**Required work**
Would you return, word for word, the lines of the data below from the line with "m).context = s.context := rfl" through the line with "m).readPos = s.readPos := rfl", and no others?
+++++
-- ==== Sys2Proof/Laws/State.lean ====
section
/-! SUPPORT. The fields of the state after each of the named updates, one lemma per field and update, and the reads of one
element after a write of one element. -/

namespace Sys2Proof.Machine

variable (s : State)

/-! ### setEngine -/

@[simp] theorem State.setEngine_power (g : Seg) (e : Engine) : (s.setEngine g e).power = s.power := rfl
@[simp] theorem State.setEngine_mga (g : Seg) (e : Engine) : (s.setEngine g e).mga = s.mga := rfl
@[simp] theorem State.setEngine_active (g : Seg) (e : Engine) : (s.setEngine g e).active = s.active := rfl
@[simp] theorem State.setEngine_staged (g : Seg) (e : Engine) : (s.setEngine g e).staged = s.staged := rfl
@[simp] theorem State.setEngine_generation (g : Seg) (e : Engine) : (s.setEngine g e).generation = s.generation := rfl
@[simp] theorem State.setEngine_dirty (g : Seg) (e : Engine) : (s.setEngine g e).dirty = s.dirty := rfl
@[simp] theorem State.setEngine_runtime (g : Seg) (e : Engine) : (s.setEngine g e).runtime = s.runtime := rfl
@[simp] theorem State.setEngine_port (g : Seg) (e : Engine) : (s.setEngine g e).port = s.port := rfl
@[simp] theorem State.setEngine_context (g : Seg) (e : Engine) : (s.setEngine g e).context = s.context := rfl
@[simp] theorem State.setEngine_answer (g : Seg) (e : Engine) : (s.setEngine g e).answer = s.answer := rfl
@[simp] theorem State.setEngine_sending (g : Seg) (e : Engine) : (s.setEngine g e).sending = s.sending := rfl
@[simp] theorem State.setEngine_readPos (g : Seg) (e : Engine) : (s.setEngine g e).readPos = s.readPos := rfl
@[simp] theorem State.setEngine_lists (g : Seg) (e : Engine) : (s.setEngine g e).lists = s.lists := rfl
@[simp] theorem State.setEngine_openRecord (g : Seg) (e : Engine) : (s.setEngine g e).openRecord = s.openRecord := rfl
@[simp] theorem State.setEngine_recordRequest (g : Seg) (e : Engine) : (s.setEngine g e).recordRequest = s.recordRequest := rfl
@[simp] theorem State.setEngine_cache (g : Seg) (e : Engine) : (s.setEngine g e).cache = s.cache := rfl
@[simp] theorem State.setEngine_commitMarks (g : Seg) (e : Engine) : (s.setEngine g e).commitMarks = s.commitMarks := rfl
@[simp] theorem State.setEngine_log (g : Seg) (e : Engine) : (s.setEngine g e).log = s.log := rfl
@[simp] theorem State.setEngine_nextSeq (g : Seg) (e : Engine) : (s.setEngine g e).nextSeq = s.nextSeq := rfl
@[simp] theorem State.setEngine_lost (g : Seg) (e : Engine) : (s.setEngine g e).lost = s.lost := rfl
@[simp] theorem State.setEngine_frame (g : Seg) (e : Engine) : (s.setEngine g e).frame = s.frame := rfl
@[simp] theorem State.setEngine_buffer (g : Seg) (e : Engine) : (s.setEngine g e).buffer = s.buffer := rfl
@[simp] theorem State.setEngine_response (g : Seg) (e : Engine) : (s.setEngine g e).response = s.response := rfl
@[simp] theorem State.setEngine_holdLimit (g : Seg) (e : Engine) : (s.setEngine g e).holdLimit = s.holdLimit := rfl
@[simp] theorem State.setEngine_idleLimit (g : Seg) (e : Engine) : (s.setEngine g e).idleLimit = s.idleLimit := rfl
@[simp] theorem State.setEngine_alertEnable (g : Seg) (e : Engine) : (s.setEngine g e).alertEnable = s.alertEnable := rfl
@[simp] theorem State.setEngine_pending (g : Seg) (e : Engine) : (s.setEngine g e).pending = s.pending := rfl

/-! ### setMode -/

@[simp] theorem State.setMode_power (g : Seg) (m : EngineMode) : (s.setMode g m).power = s.power := rfl
@[simp] theorem State.setMode_mga (g : Seg) (m : EngineMode) : (s.setMode g m).mga = s.mga := rfl
@[simp] theorem State.setMode_active (g : Seg) (m : EngineMode) : (s.setMode g m).active = s.active := rfl
@[simp] theorem State.setMode_staged (g : Seg) (m : EngineMode) : (s.setMode g m).staged = s.staged := rfl
@[simp] theorem State.setMode_generation (g : Seg) (m : EngineMode) : (s.setMode g m).generation = s.generation := rfl
@[simp] theorem State.setMode_dirty (g : Seg) (m : EngineMode) : (s.setMode g m).dirty = s.dirty := rfl
@[simp] theorem State.setMode_runtime (g : Seg) (m : EngineMode) : (s.setMode g m).runtime = s.runtime := rfl
@[simp] theorem State.setMode_port (g : Seg) (m : EngineMode) : (s.setMode g m).port = s.port := rfl
@[simp] theorem State.setMode_context (g : Seg) (m : EngineMode) : (s.setMode g m).context = s.context := rfl
@[simp] theorem State.setMode_answer (g : Seg) (m : EngineMode) : (s.setMode g m).answer = s.answer := rfl
@[simp] theorem State.setMode_sending (g : Seg) (m : EngineMode) : (s.setMode g m).sending = s.sending := rfl
@[simp] theorem State.setMode_readPos (g : Seg) (m : EngineMode) : (s.setMode g m).readPos = s.readPos := rfl
@[simp] theorem State.setMode_lists (g : Seg) (m : EngineMode) : (s.setMode g m).lists = s.lists := rfl
@[simp] theorem State.setMode_openRecord (g : Seg) (m : EngineMode) : (s.setMode g m).openRecord = s.openRecord := rfl
@[simp] theorem State.setMode_recordRequest (g : Seg) (m : EngineMode) : (s.setMode g m).recordRequest = s.recordRequest := rfl
@[simp] theorem State.setMode_cache (g : Seg) (m : EngineMode) : (s.setMode g m).cache = s.cache := rfl
@[simp] theorem State.setMode_commitMarks (g : Seg) (m : EngineMode) : (s.setMode g m).commitMarks = s.commitMarks := rfl
@[simp] theorem State.setMode_log (g : Seg) (m : EngineMode) : (s.setMode g m).log = s.log := rfl
@[simp] theorem State.setMode_nextSeq (g : Seg) (m : EngineMode) : (s.setMode g m).nextSeq = s.nextSeq := rfl
@[simp] theorem State.setMode_lost (g : Seg) (m : EngineMode) : (s.setMode g m).lost = s.lost := rfl
@[simp] theorem State.setMode_frame (g : Seg) (m : EngineMode) : (s.setMode g m).frame = s.frame := rfl
@[simp] theorem State.setMode_buffer (g : Seg) (m : EngineMode) : (s.setMode g m).buffer = s.buffer := rfl
@[simp] theorem State.setMode_response (g : Seg) (m : EngineMode) : (s.setMode g m).response = s.response := rfl
@[simp] theorem State.setMode_holdLimit (g : Seg) (m : EngineMode) : (s.setMode g m).holdLimit = s.holdLimit := rfl
@[simp] theorem State.setMode_idleLimit (g : Seg) (m : EngineMode) : (s.setMode g m).idleLimit = s.idleLimit := rfl
@[simp] theorem State.setMode_alertEnable (g : Seg) (m : EngineMode) : (s.setMode g m).alertEnable = s.alertEnable := rfl
@[simp] theorem State.setMode_pending (g : Seg) (m : EngineMode) : (s.setMode g m).pending = s.pending := rfl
+++++
**Output of the task**
@[simp] theorem State.setMode_context (g : Seg) (m : EngineMode) : (s.setMode g m).context = s.context := rfl
@[simp] theorem State.setMode_answer (g : Seg) (m : EngineMode) : (s.setMode g m).answer = s.answer := rfl
@[simp] theorem State.setMode_sending (g : Seg) (m : EngineMode) : (s.setMode g m).sending = s.sending := rfl
@[simp] theorem State.setMode_readPos (g : Seg) (m : EngineMode) : (s.setMode g m).readPos = s.readPos := rfl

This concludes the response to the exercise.